With regard to the particular matters to which my noble and learned friend referred, these are, of course, subjects which were discussed on the Committee stage of the Bill. I believe he is particularly concerned, as I am, about cases in which—we know they have taken place, and we know which they were—an innocent man has been convicted on a question of identity, the only evidence of identity being given by one witness. Your Lordships will remember that it took four years to fight, until, in 1907, we got a Court of Criminal Appeal established at all; and we should never have got it established at that time had it not been for the case of Adolf Beck. That was also a case of identity.

The Committee presided over by the noble and learned Lord. Lord Donovan, referred in the course of their Report to the Report of the Committee of Inquiry into the case of Adolf Beck, and said: A large body of informed opinion takes the view that such a defect"— that is that an innocent man may be convicted— does exist. It can he illustrated by taking the case of disputed identity, it having long been generally recognised that"— and the following is a quotation of the Adolf Beck Committee's Report: evidence as to identity based on personal impressions, however bona fide, is perhaps of all classes of evidence the least to be relied upon, and therefore, unless supported by other facts, an unsafe basis for the verdict of a jury'. They then discussed that, and said: Under the terms of Section 4(1) of the Act, if it is strictly construed, there is, in the case of an innocent person who has been wrongly identified and in consequence wrongly convicted, virtually no protection conferred by his right to appeal or to apply for leave to appeal against his conviction, provided that the evidence of identification was, on the face of it, credible. We think this defect should be remedied; and we think it can be done without imposing on the court the duty of retrial of such cases. The remedy which they propose is the precise remedy provided by this Bill; namely, an increase in the powers of the Court to allow an appeal if it comes to the conclusion that a verdict is unsafe or unsatisfactory. So the wording is that which was itself proposed by the Donovan Committee.

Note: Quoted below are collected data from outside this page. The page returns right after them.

-- ==== Sys2Proof/Machine/Dispatch.lean ====
section
/-! DEFINITION. Every command goes to its meaning, one arm for each. -/

namespace Sys2Proof.Machine
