/-- Votes and moves (after R151, R161–R163, R176–R180). -/
def Obligations.VotingRowsComplete : Prop :=
  (∀ (s u : State) (t : Ns) (o : Fin 98) (x : Fin 3) (level : Fin 8), u = s.tick t →
    exec (.voterInputChange t o x level) s =
      .next (u.voterInput o.val x.val (if isReefOut o.val then level.val else (level.val % 2 : Nat)))) ∧
  (∀ (s u : State) (t : Ns) (o : Fin 98) (x : Fin 3), u = s.tick t → u.due .voteDisagree (4 * o.val + x.val) → u.votes x.val →
    u.voteOf o.val x.val ≠ u.padOf o.val →
    let v : State := u.disarm .voteDisagree (4 * o.val + x.val)
    let l := (x.val, v.now) :: v.disagreed.filter (fun y => decide (v.now < y.2 + sec))
    let n := (l.filter (fun y => decide (y.1 = x.val))).length
    n < 3 → exec (.voteDisagree t o x) s =
      .next (({ v with disagreed := l } : State).raise .voteDisagree oDevice [o.val, x.val, (min n 255 : Nat)])) ∧
  (∀ (s u : State) (t : Ns) (d : Fin 256), u = s.tick t → u.regTile (d.val / 32) = some (primaryTile (d.val / 32)) →
    4 ≤ (u.dom d.val).misses → (u.dom d.val).mirrored = false → 2 ≤ u.tilesIn.length →
    let m := lossTile (primaryTile (d.val / 32)) (d.val / 32)
    u.inService m → m ≠ primaryTile (d.val / 32) →
    let v : State := u.modDom d.val (fun x => { x with misses := 0, mirrored := true })
    exec (.mirrorTakeover t d) s =
      .next (if (v.domainsDeclared.filter (fun k => decide (k / 32 = d.val / 32))).all (fun k => (v.dom k).mirrored)
        then v.moveLoop (d.val / 32) (some m) else v).syncCoeffs) ∧
  (∀ (s u : State) (t : Ns) (m : Nat × Nat) (rest : List (Nat × Nat)), u = s.tick t → u.moves = m :: rest → u.var .moveAt < 0 →
    u.inService m.2 →
    exec (.plannedMove t []) s = settled (.next (((({ u with moves := u.moves.filter (fun x => x.1 ≠ m.1) } : State).moveLoop m.1
      (some m.2)).syncCoeffs.setV .moveAt 0 u.now).adminFence))) ∧
  (∀ (s u : State) (a : Arrival) (o : Origin), s.opensWrite a .leader (u.leader : Int) (setLeader (s.originOf a .setProp) (u.leader : Int)) = some (u, o) →
    exec (.writeLeader a u.leader) s = .next (u.conclude u o (.st .ok)).settleHandovers) ∧
  (∀ (s u : State) (a : Arrival) (o : Origin) (v : Nat), s.opensWrite a .leader (v : Int) (setLeader (s.originOf a .setProp) (v : Int)) = some (u, o) → v ≠ u.leader →
    u.inService v → 2 ≤ u.tilesIn.length →
    exec (.writeLeader a v) s = .next (({ u with handovers := u.handovers ++ [(s.originOf a .setProp, v)] } : State).conclude u o
      (.accepted [])).settleHandovers) ∧
  (∀ (s u : State) (a : Arrival) (o : Origin), s.opensWrite a .adminState 1 (setAdminState 1) = some (u, o) → u.get .powerState = psRunning →
    [0, 1, 2].any (fun (x : Nat) => u.flag .rejoining x) = false → u.flag .rolling = false → u.flag .adminOut = false →
    u.inService (writeIndex a .adminState) → 2 < u.tilesIn.length → u.leader ≠ writeIndex a .adminState →
    exec (.writeAdminState a 1) s =
      .next (((u.put .adminState (writeIndex a .adminState) 1).planOut (writeIndex a .adminState)).conclude u o (.st .ok)))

The other points we did, of course, discuss on Committee; and that applies also to the points raised by the noble and learned Viscount, Lord Dilhorne, and the noble Lord, Lord Conesford. The first concerned an increase of sentence, on which the noble and learned Viscount said, in substance, what he has said to-day; but a majority of the Committee were of a different opinion, and no further Amendment on the point was moved on the Third Reading of the Bill. So also as to the alleged necessity of a deterrent' if the time spent awaiting appeal is allowed to count towards sentence. As I think I said at the Committee stage, there are two answers to that. In the first place, the Court will have power to order that the time so spent shall not count towards sentence if it is of opinion that the appeal is a frivolous one. Secondly, there was, I think, a general consensus of opinion that the main reason for such frivolous appeals as exist is the lack of legal advice on whether or not to appeal. Your Lordships may know that the system of legal aid in criminal cases works extremely well until the man leaves the dock, and then it completely breaks down. But if the recommendations of the Committee presided over by Mr. Justice Widgery are accepted and implemented, and legal advice is available at that point, I am sure that it will result in an absence of nearly all the frivolous appeals which arise at the moment and which are due to the fact that, without legal advice, the man, quite naturally, does not understand what is or is not a ground for appeal.

In these circumstances, my Lords, these matters having been debated at some length at the Committee stage of the Bill, I am afraid that I cannot hold out any hope that there may be, or indeed should be, alterations in another place. I am grateful to your Lordships for the general reception of this Bill, and in particular I look forward very much to hearing further contributions from my noble friend Lord Stow Hill, either in the fields to which I have referred or on any other matter which may come before your Lordships' House on which he may give us the benefit of his views.

On Question, Bill passed, and sent to the Commons.